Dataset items
*** Block opens ***

/-! ## State.modGroup -/

@[simp] theorem State.modGroup_clock (g : Fin 32) (f : Group → Group) : (s.modGroup g f).clock = s.clock := rfl
@[simp] theorem State.modGroup_light (g : Fin 32) (f : Group → Group) : (s.modGroup g f).light = { s.light with groups := s.light.groups.modify g f } := rfl
@[simp] theorem State.modGroup_track (g : Fin 32) (f : Group → Group) : (s.modGroup g f).track = s.track := rfl
@[simp] theorem State.modGroup_trains (g : Fin 32) (f : Group → Group) : (s.modGroup g f).trains = s.trains := rfl
@[simp] theorem State.modGroup_axes (g : Fin 32) (f : Group → Group) : (s.modGroup g f).axes = s.axes := rfl
@[simp] theorem State.modGroup_cue (g : Fin 32) (f : Group → Group) : (s.modGroup g f).cue = s.cue := rfl
@[simp] theorem State.modGroup_trig (g : Fin 32) (f : Group → Group) : (s.modGroup g f).trig = s.trig := rfl
@[simp] theorem State.modGroup_supply (g : Fin 32) (f : Group → Group) : (s.modGroup g f).supply = s.supply := rfl
@[simp] theorem State.modGroup_link (g : Fin 32) (f : Group → Group) : (s.modGroup g f).link = s.link := rfl
@[simp] theorem State.modGroup_pins (g : Fin 32) (f : Group → Group) : (s.modGroup g f).pins = s.pins := rfl
@[simp] theorem State.modGroup_outs (g : Fin 32) (f : Group → Group) : (s.modGroup g f).outs = s.outs := rfl
@[simp] theorem State.modGroup_sched (g : Fin 32) (f : Group → Group) : (s.modGroup g f).sched = s.sched := rfl
@[simp] theorem State.modGroup_work (g : Fin 32) (f : Group → Group) : (s.modGroup g f).work = s.work := rfl
@[simp] theorem State.modGroup_pending (g : Fin 32) (f : Group → Group) : (s.modGroup g f).pending = s.pending := rfl

/-! ## State.modChannel -/

@[simp] theorem State.modChannel_clock (c : Fin 512) (f : Channel → Channel) : (s.modChannel c f).clock = s.clock := rfl
@[simp] theorem State.modChannel_light (c : Fin 512) (f : Channel → Channel) : (s.modChannel c f).light = { s.light with channels := s.light.channels.modify c f } := rfl
@[simp] theorem State.modChannel_track (c : Fin 512) (f : Channel → Channel) : (s.modChannel c f).track = s.track := rfl
@[simp] theorem State.modChannel_trains (c : Fin 512) (f : Channel → Channel) : (s.modChannel c f).trains = s.trains := rfl
@[simp] theorem State.modChannel_axes (c : Fin 512) (f : Channel → Channel) : (s.modChannel c f).axes = s.axes := rfl
@[simp] theorem State.modChannel_cue (c : Fin 512) (f : Channel → Channel) : (s.modChannel c f).cue = s.cue := rfl
@[simp] theorem State.modChannel_trig (c : Fin 512) (f : Channel → Channel) : (s.modChannel c f).trig = s.trig := rfl
@[simp] theorem State.modChannel_supply (c : Fin 512) (f : Channel → Channel) : (s.modChannel c f).supply = s.supply := rfl
@[simp] theorem State.modChannel_link (c : Fin 512) (f : Channel → Channel) : (s.modChannel c f).link = s.link := rfl
@[simp] theorem State.modChannel_pins (c : Fin 512) (f : Channel → Channel) : (s.modChannel c f).pins = s.pins := rfl
@[simp] theorem State.modChannel_outs (c : Fin 512) (f : Channel → Channel) : (s.modChannel c f).outs = s.outs := rfl
@[simp] theorem State.modChannel_sched (c : Fin 512) (f : Channel → Channel) : (s.modChannel c f).sched = s.sched := rfl
@[simp] theorem State.modChannel_work (c : Fin 512) (f : Channel → Channel) : (s.modChannel c f).work = s.work := rfl
@[simp] theorem State.modChannel_pending (c : Fin 512) (f : Channel → Channel) : (s.modChannel c f).pending = s.pending := rfl
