theorem Stable.haltTrain (hP : Stable P) (t : Fin 8) (fault : HaltFault) (hs : P s) : P (Machine.haltTrain t fault s) := by
  unfold Machine.haltTrain; (try dsimp only); (repeat' split) <;> (try dsimp only) <;> repeat (first | with_reducible assumption | with_reducible apply hP.modTrain | with_reducible apply hP.raise | with_reducible apply hP.resync | intro)

theorem Stable.warmTrains (hP : Stable P) (hs : P s) : P (Machine.warmTrains s) := by
  unfold Machine.warmTrains; (try dsimp only); (repeat' split) <;> (try dsimp only) <;> repeat (first | with_reducible assumption | with_reducible apply hP.modTrains | intro)

/-! ## Track Controller -/

theorem Stable.commandClose (hP : Stable P) (c : Fin 4) (d : CrossingDef) (k : Coupling) (hs : P s) : P (Machine.commandClose c d k s) := by
  unfold Machine.commandClose; (try dsimp only); (repeat' split) <;> (try dsimp only) <;> repeat (first | with_reducible assumption | with_reducible apply hP.setCoupling | with_reducible apply hP.gateCommand | intro)

theorem Stable.openNow (hP : Stable P) (c : Fin 4) (d : CrossingDef) (k : Coupling) (hs : P s) : P (Machine.openNow c d k s) := by
  unfold Machine.openNow; (try dsimp only); (repeat' split) <;> (try dsimp only) <;> repeat (first | with_reducible assumption | with_reducible apply hP.setCoupling | with_reducible apply hP.gateCommand | intro)

theorem Stable.startOpenDelay (hP : Stable P) (c : Fin 4) (d : CrossingDef) (k : Coupling) (hs : P s) : P (Machine.startOpenDelay c d k s) := by
  unfold Machine.startOpenDelay; (try dsimp only); (repeat' split) <;> (try dsimp only) <;> repeat (first | with_reducible assumption | with_reducible apply hP.setCoupling | with_reducible apply hP.openNow | intro)

theorem Stable.actOnDemand (hP : Stable P) (c : Fin 4) (d : CrossingDef) (k : Coupling) (hs : P s) : P (Machine.actOnDemand c d k s) := by
  unfold Machine.actOnDemand; (try dsimp only); (repeat' split) <;> (try dsimp only) <;> repeat (first | with_reducible assumption | with_reducible apply hP.setCoupling | with_reducible apply hP.commandClose | with_reducible apply hP.startOpenDelay | intro)

theorem Stable.redemand (hP : Stable P) (c : Fin 4) (hs : P s) : P (Machine.redemand c s) := by
  unfold Machine.redemand; (try dsimp only); (repeat' split) <;> (try dsimp only) <;> repeat (first | with_reducible assumption | with_reducible apply hP.setCoupling | with_reducible apply hP.actOnDemand | intro)

theorem Stable.redemandOf (hP : Stable P) (x : Fin 48) (hs : P s) : P (Machine.redemandOf x s) := by
  unfold Machine.redemandOf; (try dsimp only); (repeat' split) <;> (try dsimp only) <;> repeat (first | with_reducible assumption | with_reducible apply hP.redemand | intro)

theorem Stable.startCoupling (hP : Stable P) (c : Fin 4) (hs : P s) : P (Machine.startCoupling c s) := by
  unfold Machine.startCoupling; (try dsimp only); (repeat' split) <;> (try dsimp only) <;> repeat (first | with_reducible assumption | with_reducible apply hP.setCoupling | with_reducible apply hP.actOnDemand | intro)

theorem Stable.suspendCrossing (hP : Stable P) (c : Fin 4) (hs : P s) : P (Machine.suspendCrossing c s) := by
  unfold Machine.suspendCrossing; (try dsimp only); (repeat' split) <;> (try dsimp only) <;> repeat (first | with_reducible assumption | with_reducible apply hP.setCoupling | intro)

theorem Stable.recommandCrossing (hP : Stable P) (c : Fin 4) (hs : P s) : P (Machine.recommandCrossing c s) := by
  unfold Machine.recommandCrossing; (try dsimp only); (repeat' split) <;> (try dsimp only) <;> repeat (first | with_reducible assumption | with_reducible apply hP.commandClose | with_reducible apply hP.startOpenDelay | intro)

theorem Stable.openDelayExpire (hP : Stable P) (c : Fin 4) (hs : P s) : P (Machine.openDelayExpire c s) := by
  unfold Machine.openDelayExpire; (try dsimp only); (repeat' split) <;> (try dsimp only) <;> repeat (first | with_reducible assumption | with_reducible apply hP.openNow | intro)

theorem Stable.gateTimeoutExpire (hP : Stable P) (c : Fin 4) (hs : P s) : P (Machine.gateTimeoutExpire c s) := by
  unfold Machine.gateTimeoutExpire; (try dsimp only); (repeat' split) <;> (try dsimp only) <;> repeat (first | with_reducible assumption | with_reducible apply hP.setCoupling | with_reducible apply hP.faultAxis | intro)

theorem Stable.setSec (hP : Stable P) (x : Fin 48) (st : SecState) (hs : P s) : P (Machine.setSec x st s) := by
  unfold Machine.setSec; (try dsimp only); (repeat' split) <;> (try dsimp only) <;> repeat (first | with_reducible assumption | with_reducible apply hP.modRun | with_reducible apply hP.redemandOf | intro)

theorem Stable.joinHeld (hP : Stable P) (t : Fin 8) (x : Fin 48) (sense : Sense) (hs : P s) : P (Machine.joinHeld t x sense s) := by
  unfold Machine.joinHeld; (try dsimp only); (repeat' split) <;> (try dsimp only) <;> repeat (first | with_reducible assumption | with_reducible apply hP.modTrain | intro)

theorem Stable.leaveHeld (hP : Stable P) (t : Fin 8) (x : Fin 48) (hs : P s) : P (Machine.leaveHeld t x s) := by
  unfold Machine.leaveHeld; (try dsimp only); (repeat' split) <;> (try dsimp only) <;> repeat (first | with_reducible assumption | with_reducible apply hP.modTrain | with_reducible apply hP.later | intro)

theorem Stable.withdraw (hP : Stable P) (t : Fin 8) (x : Fin 48) (hs : P s) : P (Machine.withdraw t x s) := by
  unfold Machine.withdraw; (try dsimp only); (repeat' split) <;> (try dsimp only) <;> repeat (first | with_reducible assumption | with_reducible apply hP.modRun | intro)

theorem Stable.clearSec (hP : Stable P) (x : Fin 48) (hs : P s) : P (Machine.clearSec x s) := by
  unfold Machine.clearSec; (try dsimp only); (repeat' split) <;> (try dsimp only) <;> repeat (first | with_reducible assumption | with_reducible apply hP.later | with_reducible apply hP.setSec | intro)

theorem Stable.dropThrows (hP : Stable P) (drop : ThrowEntry → Bool) (hs : P s) : P (Machine.dropThrows drop s) := by
  unfold Machine.dropThrows; (try dsimp only); (repeat' split) <;> (try dsimp only) <;> repeat (first | with_reducible assumption | with_reducible apply hP.setQueue | with_reducible apply hP.later | intro)

theorem Stable.dropGrantThrow (hP : Stable P) (x : Fin 48) (hs : P s) : P (Machine.dropGrantThrow x s) := by
  unfold Machine.dropGrantThrow; (try dsimp only); (repeat' split) <;> (try dsimp only) <;> repeat (first | with_reducible assumption | with_reducible apply hP.dropThrows | intro)

theorem Stable.dropRequestThrows (hP : Stable P) (x : Fin 48) (hs : P s) : P (Machine.dropRequestThrows x s) := by
  unfold Machine.dropRequestThrows; (try dsimp only); (repeat' split) <;> (try dsimp only) <;> repeat (first | with_reducible assumption | with_reducible apply hP.dropThrows | intro)

theorem Stable.queueThrow (hP : Stable P) (e : ThrowEntry) (hs : P s) : P (Machine.queueThrow e s) := by
  unfold Machine.queueThrow; (try dsimp only); (repeat' split) <;> (try dsimp only) <;> repeat (first | with_reducible assumption | with_reducible apply hP.setQueue | with_reducible apply hP.later | intro)

theorem Stable.testServed (hP : Stable P) (o : Option (Fin 8)) (hs : P s) : P (Machine.testServed o s) := by
  unfold Machine.testServed; (try dsimp only); (repeat' split) <;> (try dsimp only) <;> repeat (first | with_reducible assumption | with_reducible apply hP.later | intro)

theorem Stable.examineHead (hP : Stable P) (hs : P s) : P (Machine.examineHead s) := by
  unfold Machine.examineHead; (try dsimp only); (repeat' split) <;> (try dsimp only) <;> repeat (first | with_reducible assumption | with_reducible apply hP.setQueue | with_reducible apply hP.setUnit | with_reducible apply hP.raise | with_reducible apply hP.later | with_reducible apply hP.testServed | intro)

theorem Stable.pulseFinish (hP : Stable P) (hs : P s) : P (Machine.pulseFinish s) := by
  unfold Machine.pulseFinish; (try dsimp only); (repeat' split) <;> (try dsimp only) <;> repeat (first | with_reducible assumption | with_reducible apply hP.modPoint | with_reducible apply hP.setUnit | with_reducible apply hP.raise | with_reducible apply hP.later | with_reducible apply hP.testServed | intro)

theorem Stable.rechargeFinish (hP : Stable P) (hs : P s) : P (Machine.rechargeFinish s) := by
  unfold Machine.rechargeFinish; (try dsimp only); (repeat' split) <;> (try dsimp only) <;> repeat (first | with_reducible assumption | with_reducible apply hP.setUnit | with_reducible apply hP.later | intro)

theorem Stable.unserve (hP : Stable P) (t : Fin 8) (hs : P s) : P (Machine.unserve t s) := by
  unfold Machine.unserve; (try dsimp only); (repeat' split) <;> (try dsimp only) <;> repeat (first | with_reducible assumption | with_reducible apply hP.setUnit | intro)

theorem Stable.releaseSec (hP : Stable P) (t : Fin 8) (x : Fin 48) (hs : P s) : P (Machine.releaseSec t x s) := by
  unfold Machine.releaseSec; (try dsimp only); (repeat' split) <;> (try dsimp only) <;> repeat (first | with_reducible assumption | with_reducible apply hP.resync | with_reducible apply hP.leaveHeld | with_reducible apply hP.clearSec | with_reducible apply hP.dropGrantThrow | intro)

theorem Stable.keepPrev (hP : Stable P) (t : Fin 8) (x : Fin 48) (hs : P s) : P (Machine.keepPrev t x s) := by
  unfold Machine.keepPrev; (try dsimp only); (repeat' split) <;> (try dsimp only) <;> repeat (first | with_reducible assumption | with_reducible apply hP.resync | with_reducible apply hP.setSec | with_reducible apply hP.dropGrantThrow | intro)

theorem Stable.releasePending (hP : Stable P) (t : Fin 8) (hs : P s) : P (Machine.releasePending t s) := by
  unfold Machine.releasePending; (try dsimp only); (repeat' split) <;> (try dsimp only) <;> repeat (first | with_reducible assumption | with_reducible apply hP.forEach | with_reducible apply hP.unserve | with_reducible apply hP.releaseSec | with_reducible apply hP.keepPrev | intro)

theorem Stable.completeGrant (hP : Stable P) (t : Fin 8) (hs : P s) : P (Machine.completeGrant t s) := by
  unfold Machine.completeGrant; (try dsimp only); (repeat' split) <;> (try dsimp only) <;> repeat (first | with_reducible assumption | with_reducible apply hP.modTrain | with_reducible apply hP.raise | with_reducible apply hP.later | with_reducible apply hP.forEach | with_reducible apply hP.resync | with_reducible apply hP.setSec | intro)

theorem Stable.pend (hP : Stable P) (t : Fin 8) (x : Fin 48) (entered : End) (hs : P s) : P (Machine.pend t x entered s) := by
  unfold Machine.pend; (try dsimp only); (repeat' split) <;> (try dsimp only) <;> repeat (first | with_reducible assumption | with_reducible apply hP.modTrain | with_reducible apply hP.resync | with_reducible apply hP.setSec | with_reducible apply hP.joinHeld | with_reducible apply hP.withdraw | intro)

theorem Stable.grant (hP : Stable P) (t : Fin 8) (x : Fin 48) (entered : End) (hs : P s) : P (Machine.grant t x entered s) := by
  unfold Machine.grant; (try dsimp only); (repeat' split) <;> (try dsimp only) <;> repeat (first | with_reducible assumption | with_reducible apply hP.later | with_reducible apply hP.resync | with_reducible apply hP.routeFault | with_reducible apply hP.setSec | with_reducible apply hP.withdraw | with_reducible apply hP.clearSec | with_reducible apply hP.dropRequestThrows | with_reducible apply hP.queueThrow | with_reducible apply hP.pend | intro)

theorem Stable.testClaim (hP : Stable P) (t : Fin 8) (hs : P s) : P (Machine.testClaim t s) := by
  unfold Machine.testClaim; (try dsimp only); (repeat' split) <;> (try dsimp only) <;> repeat (first | with_reducible assumption | with_reducible apply hP.modRun | with_reducible apply hP.modTrain | with_reducible apply hP.grant | intro)

theorem Stable.expireSec (hP : Stable P) (x : Fin 48) (hs : P s) : P (Machine.expireSec x s) := by
  unfold Machine.expireSec; (try dsimp only); (repeat' split) <;> (try dsimp only) <;> repeat (first | with_reducible assumption | with_reducible apply hP.raise | with_reducible apply hP.setSec | with_reducible apply hP.grant | intro)

theorem Stable.gateSeen (hP : Stable P) (c : Fin 4) (st : GateState) (hs : P s) : P (Machine.gateSeen c st s) := by
  unfold Machine.gateSeen; (try dsimp only); (repeat' split) <;> (try dsimp only) <;> repeat (first | with_reducible assumption | with_reducible apply hP.setCoupling | with_reducible apply hP.later | with_reducible apply hP.forEach | with_reducible apply hP.startOpenDelay | intro)

theorem Stable.warmTrack (hP : Stable P) (hs : P s) : P (Machine.warmTrack s) := by
  unfold Machine.warmTrack; (try dsimp only); (repeat' split) <;> (try dsimp only) <;> repeat (first | with_reducible assumption | with_reducible apply hP.track | with_reducible apply hP.forEach | with_reducible apply hP.releasePending | intro)
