/-- A point's own minute starts the segment to the next point, or the one across midnight. -/
theorem curveLevel_at_point (hinc : points.Pairwise fun u v => u.1 < v.1) (hday : ∀ p ∈ points, p.1 ≤ 1439) {p : Nat × Nat}
    (hp : p ∈ points) : curveLevel mode points (60 * p.1) = p.2 := by
  obtain ⟨before, after, rfl⟩ := List.append_of_mem hp
  cases after with
  | nil =>
    have hle := le_last_of_pairwise hinc
    have hne : before ++ [p] ≠ [] := List.ne_nil_of_mem hp
    have hpday := hday p hp
    rw [curveLevel_afterLast (List.head?_eq_some_head hne) List.getLast?_concat fun q hq => Nat.mul_le_mul_left 60 (hle q hq)]
    exact segmentLevel_start (by omega)
  | cons q after =>
    have hpq : p.1 < q.1 := (List.pairwise_cons.mp (List.pairwise_append.mp hinc).2.1).1 q (by simp)
    rw [curveLevel_inner rfl hinc le_rfl (by omega)]
    exact segmentLevel_start hpq

end Sys2Proof.Machine
end

section
/-! SUPPORT. The statements of the composition's arithmetic settled: each by its lemmas above. -/

namespace Sys2Proof.Composition

open Sys2Proof.Machine

/-- Settles O26, mode by mode. -/
theorem roundedDivision : Obligations.RoundedDivision := fun num den hd =>
  ⟨roundDiv_down_bounds num hd, roundDiv_up_bounds num hd, roundDiv_towardZero num den, roundDiv_nearestEven_dist num hd⟩

/-- Settles O27: the product as one division with the mode's bias, the trim as one clamp. -/
theorem levelStages : Obligations.LevelStages := by
  refine ⟨fun m c g hc hg => ?_, fun v trim => ?_⟩
  · refine ⟨product_cast m c g, product_le m hc hg, product_full m c, (product_comm m 4095 g).trans (product_full m g), product_zero, ?_⟩
    simp only [product_eq, Rounding.bias4095]
    generalize c * g = n
    omega
  · refine ⟨fun hv => hv ▸ trimmed_zero trim, fun hv => ?_, fun hv => ?_, fun hv => ?_⟩ <;>
      · have := trimmed_eq hv trim
        omega

/-- Settles O28: a gamma table between two entries, and a day curve by the segment that holds the town second. -/
theorem gammaAndCurve : Obligations.GammaAndCurve := by
  refine ⟨fun m table w hlen hm hmax hw => ?_, fun m points g x => ⟨fun h => by rw [Group.curveValue, h],
    fun h => by rw [Group.curveValue, h], fun h => by rw [Group.curveValue, h], fun hinc _ hday => ?_, fun first last mid hs hinc hday => ?_⟩⟩
  · refine ⟨gammaDuty_zero table, gammaDuty_full table, gammaDuty_le hlen hm hmax hw, fun h0 hlt => ?_⟩
    obtain ⟨hlow, hhigh⟩ := gammaDuty_between (mode := m) hlen hm h0 hlt
    refine ⟨hlow, hhigh, ?_⟩
    rw [gammaDuty_inner table h0 hlt]
    exact interpolate_cast (by omega) (by omega)
  · refine ⟨fun p hp => curveLevel_at_point hinc hday hp, fun before after a b hs ha hb => ?_⟩
    have hab : a.1 < b.1 := by omega
    rw [curveLevel_inner hs hinc ha hb]
    exact ⟨segmentLevel_cast ha hb.le hab, segmentLevel_between ha hb.le hab⟩
  · subst hs
    have hle := le_last_of_pairwise hinc
    have hlast := hday last (by simp)
    refine ⟨fun h hx => ?_, fun h => ?_⟩
    · rw [curveLevel_afterLast (first := first) rfl List.getLast?_concat fun p hp => (Nat.mul_le_mul_left 60 (hle p hp)).trans h]
      exact segmentLevel_cast h (by omega) (by omega)
    · rw [curveLevel_beforeFirst (first := first) rfl List.getLast?_concat h]
      exact segmentLevel_cast (by omega) (by omega) (by omega)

*** Block closes ***

The problem
Looking at the records above, return exactly the lines from the line with "rw [curveLevel_inner rfl" to the line with "refine ⟨fun m c", both ends included.

Reply to the task
    rw [curveLevel_inner rfl hinc le_rfl (by omega)]
    exact segmentLevel_start hpq

end Sys2Proof.Machine
end

section
/-! SUPPORT. The statements of the composition's arithmetic settled: each by its lemmas above. -/

namespace Sys2Proof.Composition

open Sys2Proof.Machine

/-- Settles O26, mode by mode. -/
theorem roundedDivision : Obligations.RoundedDivision := fun num den hd =>
  ⟨roundDiv_down_bounds num hd, roundDiv_up_bounds num hd, roundDiv_towardZero num den, roundDiv_nearestEven_dist num hd⟩

/-- Settles O27: the product as one division with the mode's bias, the trim as one clamp. -/
theorem levelStages : Obligations.LevelStages := by
  refine ⟨fun m c g hc hg => ?_, fun v trim => ?_⟩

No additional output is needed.